:: RECORDED INFORMATION

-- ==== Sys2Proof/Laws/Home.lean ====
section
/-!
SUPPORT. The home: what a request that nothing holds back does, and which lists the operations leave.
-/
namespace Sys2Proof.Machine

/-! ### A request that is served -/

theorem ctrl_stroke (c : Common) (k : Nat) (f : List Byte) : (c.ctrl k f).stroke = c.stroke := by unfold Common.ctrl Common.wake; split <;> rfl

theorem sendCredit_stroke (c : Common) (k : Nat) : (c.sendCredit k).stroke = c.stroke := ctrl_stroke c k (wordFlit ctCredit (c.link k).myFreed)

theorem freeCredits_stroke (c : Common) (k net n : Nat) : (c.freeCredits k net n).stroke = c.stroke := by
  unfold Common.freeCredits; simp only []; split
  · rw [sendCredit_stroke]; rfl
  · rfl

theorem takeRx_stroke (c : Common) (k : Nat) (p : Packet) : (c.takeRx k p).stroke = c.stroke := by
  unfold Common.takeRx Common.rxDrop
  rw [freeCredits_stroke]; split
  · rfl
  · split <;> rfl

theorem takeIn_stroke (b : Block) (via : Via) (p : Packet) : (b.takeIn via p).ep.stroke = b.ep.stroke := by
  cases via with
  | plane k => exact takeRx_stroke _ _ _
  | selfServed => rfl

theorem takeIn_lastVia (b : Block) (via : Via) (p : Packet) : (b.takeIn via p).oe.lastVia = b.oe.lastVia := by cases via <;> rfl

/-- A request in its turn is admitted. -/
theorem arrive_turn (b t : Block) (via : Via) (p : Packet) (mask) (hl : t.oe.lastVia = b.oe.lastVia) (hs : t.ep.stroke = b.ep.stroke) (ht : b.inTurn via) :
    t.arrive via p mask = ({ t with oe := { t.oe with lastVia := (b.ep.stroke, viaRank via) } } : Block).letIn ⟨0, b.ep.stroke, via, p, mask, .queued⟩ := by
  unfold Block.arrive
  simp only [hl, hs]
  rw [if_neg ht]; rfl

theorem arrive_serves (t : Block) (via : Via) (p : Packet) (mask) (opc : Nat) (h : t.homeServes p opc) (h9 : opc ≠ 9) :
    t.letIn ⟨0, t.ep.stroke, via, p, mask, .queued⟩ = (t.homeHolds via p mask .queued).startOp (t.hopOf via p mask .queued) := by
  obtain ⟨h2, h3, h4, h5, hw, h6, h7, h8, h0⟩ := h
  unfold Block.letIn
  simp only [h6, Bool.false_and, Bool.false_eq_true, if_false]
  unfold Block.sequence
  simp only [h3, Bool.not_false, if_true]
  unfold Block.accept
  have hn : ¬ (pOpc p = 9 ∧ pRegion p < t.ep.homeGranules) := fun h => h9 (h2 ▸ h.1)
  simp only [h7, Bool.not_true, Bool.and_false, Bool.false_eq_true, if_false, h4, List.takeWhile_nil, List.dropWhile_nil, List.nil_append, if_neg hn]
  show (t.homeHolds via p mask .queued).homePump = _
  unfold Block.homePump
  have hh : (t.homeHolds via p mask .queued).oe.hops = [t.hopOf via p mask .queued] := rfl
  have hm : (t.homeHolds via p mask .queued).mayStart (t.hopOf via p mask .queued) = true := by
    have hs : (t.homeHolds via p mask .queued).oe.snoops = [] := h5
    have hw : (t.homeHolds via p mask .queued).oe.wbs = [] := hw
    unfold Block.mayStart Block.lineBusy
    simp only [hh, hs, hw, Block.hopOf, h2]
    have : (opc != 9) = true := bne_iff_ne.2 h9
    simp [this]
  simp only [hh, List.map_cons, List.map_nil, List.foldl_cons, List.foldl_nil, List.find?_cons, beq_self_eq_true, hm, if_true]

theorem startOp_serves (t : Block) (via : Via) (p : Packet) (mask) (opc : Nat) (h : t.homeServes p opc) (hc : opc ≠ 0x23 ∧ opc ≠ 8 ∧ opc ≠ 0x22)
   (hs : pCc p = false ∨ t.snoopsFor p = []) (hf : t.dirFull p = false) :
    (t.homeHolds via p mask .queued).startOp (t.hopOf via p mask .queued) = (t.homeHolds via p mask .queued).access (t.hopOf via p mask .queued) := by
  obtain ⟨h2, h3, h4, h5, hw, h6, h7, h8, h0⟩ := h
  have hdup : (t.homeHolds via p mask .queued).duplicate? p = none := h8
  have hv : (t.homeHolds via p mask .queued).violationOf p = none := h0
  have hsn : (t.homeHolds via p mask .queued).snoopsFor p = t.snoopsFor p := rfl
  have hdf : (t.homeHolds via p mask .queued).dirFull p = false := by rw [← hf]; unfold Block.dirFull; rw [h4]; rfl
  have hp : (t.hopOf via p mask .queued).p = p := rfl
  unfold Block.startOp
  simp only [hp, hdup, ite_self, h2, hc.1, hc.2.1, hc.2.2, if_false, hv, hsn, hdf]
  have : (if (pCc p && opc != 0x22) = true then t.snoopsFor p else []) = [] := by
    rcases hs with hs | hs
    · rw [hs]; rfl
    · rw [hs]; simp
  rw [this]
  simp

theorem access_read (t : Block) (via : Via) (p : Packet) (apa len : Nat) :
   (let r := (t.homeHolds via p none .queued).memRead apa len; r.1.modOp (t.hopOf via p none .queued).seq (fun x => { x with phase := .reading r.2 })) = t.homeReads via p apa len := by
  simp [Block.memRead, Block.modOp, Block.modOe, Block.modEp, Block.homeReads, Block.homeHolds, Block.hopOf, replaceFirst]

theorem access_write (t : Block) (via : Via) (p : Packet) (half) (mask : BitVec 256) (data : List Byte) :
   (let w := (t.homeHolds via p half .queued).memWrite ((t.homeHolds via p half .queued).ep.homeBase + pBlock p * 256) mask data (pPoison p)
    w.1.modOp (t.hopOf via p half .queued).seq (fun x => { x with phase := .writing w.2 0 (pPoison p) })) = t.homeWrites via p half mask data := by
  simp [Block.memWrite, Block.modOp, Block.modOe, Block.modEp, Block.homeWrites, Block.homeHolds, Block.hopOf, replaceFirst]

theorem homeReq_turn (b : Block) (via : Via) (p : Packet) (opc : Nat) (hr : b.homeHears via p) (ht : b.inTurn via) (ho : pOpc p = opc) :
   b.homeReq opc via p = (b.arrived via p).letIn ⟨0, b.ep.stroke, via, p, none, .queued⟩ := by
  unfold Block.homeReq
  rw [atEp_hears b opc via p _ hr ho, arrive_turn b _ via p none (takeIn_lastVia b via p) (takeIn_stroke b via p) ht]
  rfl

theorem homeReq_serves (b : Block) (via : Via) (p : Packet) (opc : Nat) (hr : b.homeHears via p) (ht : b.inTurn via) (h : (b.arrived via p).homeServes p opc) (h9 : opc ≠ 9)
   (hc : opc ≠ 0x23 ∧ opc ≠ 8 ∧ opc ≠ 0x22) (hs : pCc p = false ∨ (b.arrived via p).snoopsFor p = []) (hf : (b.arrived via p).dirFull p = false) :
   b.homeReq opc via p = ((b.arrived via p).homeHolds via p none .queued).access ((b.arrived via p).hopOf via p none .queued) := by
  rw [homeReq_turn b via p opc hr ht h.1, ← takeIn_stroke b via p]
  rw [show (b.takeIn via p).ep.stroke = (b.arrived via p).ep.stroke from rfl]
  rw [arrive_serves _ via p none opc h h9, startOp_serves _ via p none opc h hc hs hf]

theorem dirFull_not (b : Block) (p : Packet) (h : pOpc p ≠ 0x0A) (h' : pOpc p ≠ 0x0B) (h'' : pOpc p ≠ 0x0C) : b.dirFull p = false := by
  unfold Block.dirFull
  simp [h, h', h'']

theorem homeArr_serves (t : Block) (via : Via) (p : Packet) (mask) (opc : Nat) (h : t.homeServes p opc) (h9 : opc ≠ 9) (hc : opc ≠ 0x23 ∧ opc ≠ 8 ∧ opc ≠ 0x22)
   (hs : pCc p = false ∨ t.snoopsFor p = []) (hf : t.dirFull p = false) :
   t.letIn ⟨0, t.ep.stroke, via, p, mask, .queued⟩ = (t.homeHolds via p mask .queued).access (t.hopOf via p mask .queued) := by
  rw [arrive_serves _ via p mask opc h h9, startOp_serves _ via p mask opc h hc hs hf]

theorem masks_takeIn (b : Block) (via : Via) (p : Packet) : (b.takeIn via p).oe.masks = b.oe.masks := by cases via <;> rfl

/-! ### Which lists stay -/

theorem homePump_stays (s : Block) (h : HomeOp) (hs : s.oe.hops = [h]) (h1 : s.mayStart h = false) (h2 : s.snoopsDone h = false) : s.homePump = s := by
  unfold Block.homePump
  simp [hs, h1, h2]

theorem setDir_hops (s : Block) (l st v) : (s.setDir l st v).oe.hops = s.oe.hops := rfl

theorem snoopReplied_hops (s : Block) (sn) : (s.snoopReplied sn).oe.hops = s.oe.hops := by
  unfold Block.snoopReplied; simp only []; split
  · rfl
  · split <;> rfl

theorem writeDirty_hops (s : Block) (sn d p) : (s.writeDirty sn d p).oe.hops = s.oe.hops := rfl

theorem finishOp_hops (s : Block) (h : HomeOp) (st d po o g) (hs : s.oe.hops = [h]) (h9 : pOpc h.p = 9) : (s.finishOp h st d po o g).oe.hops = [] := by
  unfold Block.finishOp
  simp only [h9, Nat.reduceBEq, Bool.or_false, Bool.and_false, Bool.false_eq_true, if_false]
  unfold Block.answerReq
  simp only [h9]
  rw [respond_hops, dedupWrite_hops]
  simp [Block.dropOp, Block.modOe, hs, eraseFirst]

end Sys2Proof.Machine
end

::::
:: RECORDED INFORMATION

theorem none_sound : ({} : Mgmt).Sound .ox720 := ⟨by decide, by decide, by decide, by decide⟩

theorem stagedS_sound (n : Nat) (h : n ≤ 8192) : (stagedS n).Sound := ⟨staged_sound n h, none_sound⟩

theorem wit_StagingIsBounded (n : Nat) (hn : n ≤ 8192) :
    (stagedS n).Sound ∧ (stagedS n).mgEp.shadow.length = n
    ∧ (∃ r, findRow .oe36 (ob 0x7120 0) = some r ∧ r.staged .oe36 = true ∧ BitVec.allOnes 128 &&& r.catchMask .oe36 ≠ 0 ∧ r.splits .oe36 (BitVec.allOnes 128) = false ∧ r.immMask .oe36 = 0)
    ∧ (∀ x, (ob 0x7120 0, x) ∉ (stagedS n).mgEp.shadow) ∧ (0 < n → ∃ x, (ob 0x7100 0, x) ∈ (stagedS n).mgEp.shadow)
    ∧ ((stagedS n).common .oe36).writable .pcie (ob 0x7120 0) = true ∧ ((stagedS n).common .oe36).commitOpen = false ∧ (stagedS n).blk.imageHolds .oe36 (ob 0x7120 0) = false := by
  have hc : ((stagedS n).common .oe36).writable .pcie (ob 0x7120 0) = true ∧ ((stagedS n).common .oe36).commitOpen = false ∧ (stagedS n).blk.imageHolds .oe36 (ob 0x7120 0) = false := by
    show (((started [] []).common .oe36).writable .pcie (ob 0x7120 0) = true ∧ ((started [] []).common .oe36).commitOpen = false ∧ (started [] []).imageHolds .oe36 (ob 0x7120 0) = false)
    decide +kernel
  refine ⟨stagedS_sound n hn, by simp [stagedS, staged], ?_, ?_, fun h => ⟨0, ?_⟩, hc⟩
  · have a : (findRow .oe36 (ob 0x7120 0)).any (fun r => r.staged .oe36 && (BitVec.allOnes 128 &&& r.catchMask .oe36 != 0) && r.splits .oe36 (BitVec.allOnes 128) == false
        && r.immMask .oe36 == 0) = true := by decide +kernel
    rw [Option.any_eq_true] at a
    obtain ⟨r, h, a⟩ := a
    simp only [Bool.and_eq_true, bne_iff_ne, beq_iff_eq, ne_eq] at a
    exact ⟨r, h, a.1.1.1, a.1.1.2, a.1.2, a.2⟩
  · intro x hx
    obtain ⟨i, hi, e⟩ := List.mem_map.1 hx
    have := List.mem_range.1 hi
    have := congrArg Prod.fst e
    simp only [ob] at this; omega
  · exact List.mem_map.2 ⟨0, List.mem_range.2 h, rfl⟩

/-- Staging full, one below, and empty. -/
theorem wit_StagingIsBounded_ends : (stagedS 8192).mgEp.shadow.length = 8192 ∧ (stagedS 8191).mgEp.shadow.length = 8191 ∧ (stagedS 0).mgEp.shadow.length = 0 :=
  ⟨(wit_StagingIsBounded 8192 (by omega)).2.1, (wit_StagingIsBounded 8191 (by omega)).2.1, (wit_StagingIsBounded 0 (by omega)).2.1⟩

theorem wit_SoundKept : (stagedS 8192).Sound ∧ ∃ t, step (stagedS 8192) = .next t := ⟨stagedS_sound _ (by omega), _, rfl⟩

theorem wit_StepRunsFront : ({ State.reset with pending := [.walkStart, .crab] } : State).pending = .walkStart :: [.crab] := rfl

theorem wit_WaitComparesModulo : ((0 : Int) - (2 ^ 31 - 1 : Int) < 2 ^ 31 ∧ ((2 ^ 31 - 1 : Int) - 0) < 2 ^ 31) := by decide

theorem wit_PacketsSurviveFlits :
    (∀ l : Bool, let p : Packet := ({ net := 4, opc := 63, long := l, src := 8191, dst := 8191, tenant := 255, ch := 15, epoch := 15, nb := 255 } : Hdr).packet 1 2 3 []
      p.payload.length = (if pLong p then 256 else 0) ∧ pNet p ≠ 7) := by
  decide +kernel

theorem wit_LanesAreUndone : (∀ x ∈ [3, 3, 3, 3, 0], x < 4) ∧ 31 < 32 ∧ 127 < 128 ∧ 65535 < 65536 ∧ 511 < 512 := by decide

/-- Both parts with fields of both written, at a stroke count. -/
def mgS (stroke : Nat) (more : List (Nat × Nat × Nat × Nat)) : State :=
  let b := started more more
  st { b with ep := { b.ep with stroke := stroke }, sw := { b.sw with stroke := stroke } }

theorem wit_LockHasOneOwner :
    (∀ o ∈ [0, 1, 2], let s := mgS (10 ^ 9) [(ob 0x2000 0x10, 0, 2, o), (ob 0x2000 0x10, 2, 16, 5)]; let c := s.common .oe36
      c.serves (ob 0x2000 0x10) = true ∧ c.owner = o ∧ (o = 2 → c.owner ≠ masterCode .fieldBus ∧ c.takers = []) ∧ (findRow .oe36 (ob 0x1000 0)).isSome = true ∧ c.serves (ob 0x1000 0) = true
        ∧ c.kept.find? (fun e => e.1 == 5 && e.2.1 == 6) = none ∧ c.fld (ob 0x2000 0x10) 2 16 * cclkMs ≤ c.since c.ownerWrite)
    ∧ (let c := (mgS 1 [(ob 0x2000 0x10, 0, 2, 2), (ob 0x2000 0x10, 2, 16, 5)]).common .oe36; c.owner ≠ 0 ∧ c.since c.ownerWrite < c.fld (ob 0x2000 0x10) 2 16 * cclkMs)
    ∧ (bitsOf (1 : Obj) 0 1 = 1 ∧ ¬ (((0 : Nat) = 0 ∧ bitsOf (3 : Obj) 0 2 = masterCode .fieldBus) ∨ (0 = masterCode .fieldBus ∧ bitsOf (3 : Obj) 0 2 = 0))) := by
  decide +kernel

::::
:: RECORDED INFORMATION

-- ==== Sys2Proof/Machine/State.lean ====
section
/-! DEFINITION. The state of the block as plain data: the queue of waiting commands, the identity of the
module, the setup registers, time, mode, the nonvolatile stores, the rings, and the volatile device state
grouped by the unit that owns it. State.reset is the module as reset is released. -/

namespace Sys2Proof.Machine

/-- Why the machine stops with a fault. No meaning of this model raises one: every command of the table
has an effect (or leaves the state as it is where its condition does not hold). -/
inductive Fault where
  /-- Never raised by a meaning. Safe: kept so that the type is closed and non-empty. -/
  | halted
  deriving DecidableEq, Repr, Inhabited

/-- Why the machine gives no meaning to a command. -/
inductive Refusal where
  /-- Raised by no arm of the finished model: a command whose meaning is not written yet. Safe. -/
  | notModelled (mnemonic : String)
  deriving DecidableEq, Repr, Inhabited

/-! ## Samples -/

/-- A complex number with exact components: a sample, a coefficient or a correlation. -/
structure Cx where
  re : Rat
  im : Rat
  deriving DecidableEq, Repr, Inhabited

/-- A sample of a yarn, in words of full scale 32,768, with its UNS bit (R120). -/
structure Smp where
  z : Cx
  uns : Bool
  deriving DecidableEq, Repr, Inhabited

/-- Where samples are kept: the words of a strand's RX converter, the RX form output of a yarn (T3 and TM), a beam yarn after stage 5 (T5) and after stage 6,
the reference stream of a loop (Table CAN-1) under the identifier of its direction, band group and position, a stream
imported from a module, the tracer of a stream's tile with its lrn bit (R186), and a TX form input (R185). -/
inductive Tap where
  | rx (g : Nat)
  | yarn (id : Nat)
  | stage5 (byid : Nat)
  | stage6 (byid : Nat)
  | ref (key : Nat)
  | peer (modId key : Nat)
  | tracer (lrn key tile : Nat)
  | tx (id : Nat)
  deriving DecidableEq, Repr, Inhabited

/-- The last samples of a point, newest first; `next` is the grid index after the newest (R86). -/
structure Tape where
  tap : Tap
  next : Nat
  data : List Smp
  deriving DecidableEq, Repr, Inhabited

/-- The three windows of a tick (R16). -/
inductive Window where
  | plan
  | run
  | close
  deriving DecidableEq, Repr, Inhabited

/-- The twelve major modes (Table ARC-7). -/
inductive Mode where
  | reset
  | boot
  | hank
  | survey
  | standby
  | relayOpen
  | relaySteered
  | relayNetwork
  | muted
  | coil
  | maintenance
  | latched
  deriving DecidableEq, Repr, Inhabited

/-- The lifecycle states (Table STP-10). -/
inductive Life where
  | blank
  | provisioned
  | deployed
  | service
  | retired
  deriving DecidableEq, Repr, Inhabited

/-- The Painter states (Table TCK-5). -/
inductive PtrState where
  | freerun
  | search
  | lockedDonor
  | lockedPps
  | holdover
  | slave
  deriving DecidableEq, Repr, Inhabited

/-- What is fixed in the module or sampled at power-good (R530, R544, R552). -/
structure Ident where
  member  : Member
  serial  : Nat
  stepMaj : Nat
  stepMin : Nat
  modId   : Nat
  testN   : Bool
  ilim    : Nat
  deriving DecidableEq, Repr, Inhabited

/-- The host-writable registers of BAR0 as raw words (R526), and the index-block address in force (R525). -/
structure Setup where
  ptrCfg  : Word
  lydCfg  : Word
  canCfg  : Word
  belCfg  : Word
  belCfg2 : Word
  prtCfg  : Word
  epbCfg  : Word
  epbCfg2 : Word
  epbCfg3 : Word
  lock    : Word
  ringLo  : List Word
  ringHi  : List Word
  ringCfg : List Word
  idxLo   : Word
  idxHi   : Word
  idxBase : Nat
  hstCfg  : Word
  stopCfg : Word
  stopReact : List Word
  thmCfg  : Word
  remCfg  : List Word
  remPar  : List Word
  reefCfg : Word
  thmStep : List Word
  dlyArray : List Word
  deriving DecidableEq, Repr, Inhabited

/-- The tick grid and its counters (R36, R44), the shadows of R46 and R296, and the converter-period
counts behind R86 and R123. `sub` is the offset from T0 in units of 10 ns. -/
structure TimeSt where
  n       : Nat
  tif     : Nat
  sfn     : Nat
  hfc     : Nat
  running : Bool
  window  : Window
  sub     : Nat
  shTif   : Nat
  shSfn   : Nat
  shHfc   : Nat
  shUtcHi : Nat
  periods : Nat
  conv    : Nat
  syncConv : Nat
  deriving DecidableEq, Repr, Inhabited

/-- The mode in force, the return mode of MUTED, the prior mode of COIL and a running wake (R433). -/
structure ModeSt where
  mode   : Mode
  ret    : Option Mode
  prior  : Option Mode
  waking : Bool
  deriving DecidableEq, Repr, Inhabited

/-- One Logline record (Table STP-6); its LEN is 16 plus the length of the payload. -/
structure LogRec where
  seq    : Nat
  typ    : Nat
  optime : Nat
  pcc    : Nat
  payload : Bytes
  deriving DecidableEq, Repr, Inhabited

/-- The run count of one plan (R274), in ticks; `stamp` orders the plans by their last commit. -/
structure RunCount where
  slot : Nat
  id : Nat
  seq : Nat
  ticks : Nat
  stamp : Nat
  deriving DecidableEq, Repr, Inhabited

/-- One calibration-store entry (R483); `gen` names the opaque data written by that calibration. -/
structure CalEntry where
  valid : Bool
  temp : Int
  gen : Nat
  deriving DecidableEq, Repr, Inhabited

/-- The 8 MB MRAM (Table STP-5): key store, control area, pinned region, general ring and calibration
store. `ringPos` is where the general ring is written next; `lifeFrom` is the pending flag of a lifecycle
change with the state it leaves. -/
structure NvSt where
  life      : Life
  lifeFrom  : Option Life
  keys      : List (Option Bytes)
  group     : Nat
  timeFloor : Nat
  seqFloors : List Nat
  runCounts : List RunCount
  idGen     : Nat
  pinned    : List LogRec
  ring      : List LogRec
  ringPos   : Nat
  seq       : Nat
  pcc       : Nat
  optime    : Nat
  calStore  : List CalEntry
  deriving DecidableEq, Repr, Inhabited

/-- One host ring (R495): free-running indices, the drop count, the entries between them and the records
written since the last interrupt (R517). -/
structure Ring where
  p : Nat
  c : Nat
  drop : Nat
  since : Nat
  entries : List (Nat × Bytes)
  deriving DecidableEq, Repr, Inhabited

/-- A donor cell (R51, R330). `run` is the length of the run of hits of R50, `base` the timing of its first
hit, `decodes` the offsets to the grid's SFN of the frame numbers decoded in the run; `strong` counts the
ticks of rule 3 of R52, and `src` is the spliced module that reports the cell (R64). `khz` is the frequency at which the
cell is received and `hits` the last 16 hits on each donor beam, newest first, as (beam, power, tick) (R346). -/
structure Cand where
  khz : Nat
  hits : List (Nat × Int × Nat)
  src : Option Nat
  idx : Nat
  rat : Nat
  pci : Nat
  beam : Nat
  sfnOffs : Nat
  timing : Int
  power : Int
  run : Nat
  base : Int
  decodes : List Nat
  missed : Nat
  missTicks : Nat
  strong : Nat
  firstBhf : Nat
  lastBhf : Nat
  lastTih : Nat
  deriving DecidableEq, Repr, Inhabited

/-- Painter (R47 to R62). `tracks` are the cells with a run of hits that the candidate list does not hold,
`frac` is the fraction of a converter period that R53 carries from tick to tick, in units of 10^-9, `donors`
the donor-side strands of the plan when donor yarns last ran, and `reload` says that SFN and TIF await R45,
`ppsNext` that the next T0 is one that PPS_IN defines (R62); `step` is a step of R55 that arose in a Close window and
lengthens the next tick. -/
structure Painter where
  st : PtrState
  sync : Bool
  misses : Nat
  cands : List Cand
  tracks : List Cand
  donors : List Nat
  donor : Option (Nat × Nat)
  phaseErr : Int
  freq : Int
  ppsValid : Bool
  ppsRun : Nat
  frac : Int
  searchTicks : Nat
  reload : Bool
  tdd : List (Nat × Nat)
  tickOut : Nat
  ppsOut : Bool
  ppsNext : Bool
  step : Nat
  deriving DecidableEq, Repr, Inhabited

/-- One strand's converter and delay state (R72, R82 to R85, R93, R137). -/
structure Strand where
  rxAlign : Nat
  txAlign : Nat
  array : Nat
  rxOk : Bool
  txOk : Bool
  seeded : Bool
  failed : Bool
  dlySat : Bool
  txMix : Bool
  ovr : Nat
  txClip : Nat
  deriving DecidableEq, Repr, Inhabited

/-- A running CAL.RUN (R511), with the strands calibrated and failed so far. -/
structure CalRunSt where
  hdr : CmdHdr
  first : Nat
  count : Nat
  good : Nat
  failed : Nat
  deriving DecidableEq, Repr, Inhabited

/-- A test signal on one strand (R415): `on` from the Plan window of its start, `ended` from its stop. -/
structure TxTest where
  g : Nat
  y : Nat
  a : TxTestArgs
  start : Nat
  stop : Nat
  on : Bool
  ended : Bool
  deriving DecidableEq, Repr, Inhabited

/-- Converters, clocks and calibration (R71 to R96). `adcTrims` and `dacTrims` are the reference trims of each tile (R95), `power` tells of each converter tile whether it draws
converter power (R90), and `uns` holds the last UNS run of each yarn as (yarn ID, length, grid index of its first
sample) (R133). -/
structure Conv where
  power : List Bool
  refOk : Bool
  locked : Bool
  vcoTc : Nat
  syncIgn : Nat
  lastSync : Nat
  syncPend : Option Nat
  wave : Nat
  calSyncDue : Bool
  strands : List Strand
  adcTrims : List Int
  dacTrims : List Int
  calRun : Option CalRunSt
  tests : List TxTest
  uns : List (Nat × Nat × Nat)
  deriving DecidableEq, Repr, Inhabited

::::

◆ TASK PROMPT ◆
Copy verbatim, from the listing above, each line from the one containing "-- ==== Sys2Proof/Laws/Home.lean" down to the one containing "theorem ctrl_stroke (c", inclusive.

◆ FINISHED EXERCISE ◆
-- ==== Sys2Proof/Laws/Home.lean ====
section
/-!
SUPPORT. The home: what a request that nothing holds back does, and which lists the operations leave.
-/
namespace Sys2Proof.Machine

/-! ### A request that is served -/

theorem ctrl_stroke (c : Common) (k : Nat) (f : List Byte) : (c.ctrl k f).stroke = c.stroke := by unfold Common.ctrl Common.wake; split <;> rfl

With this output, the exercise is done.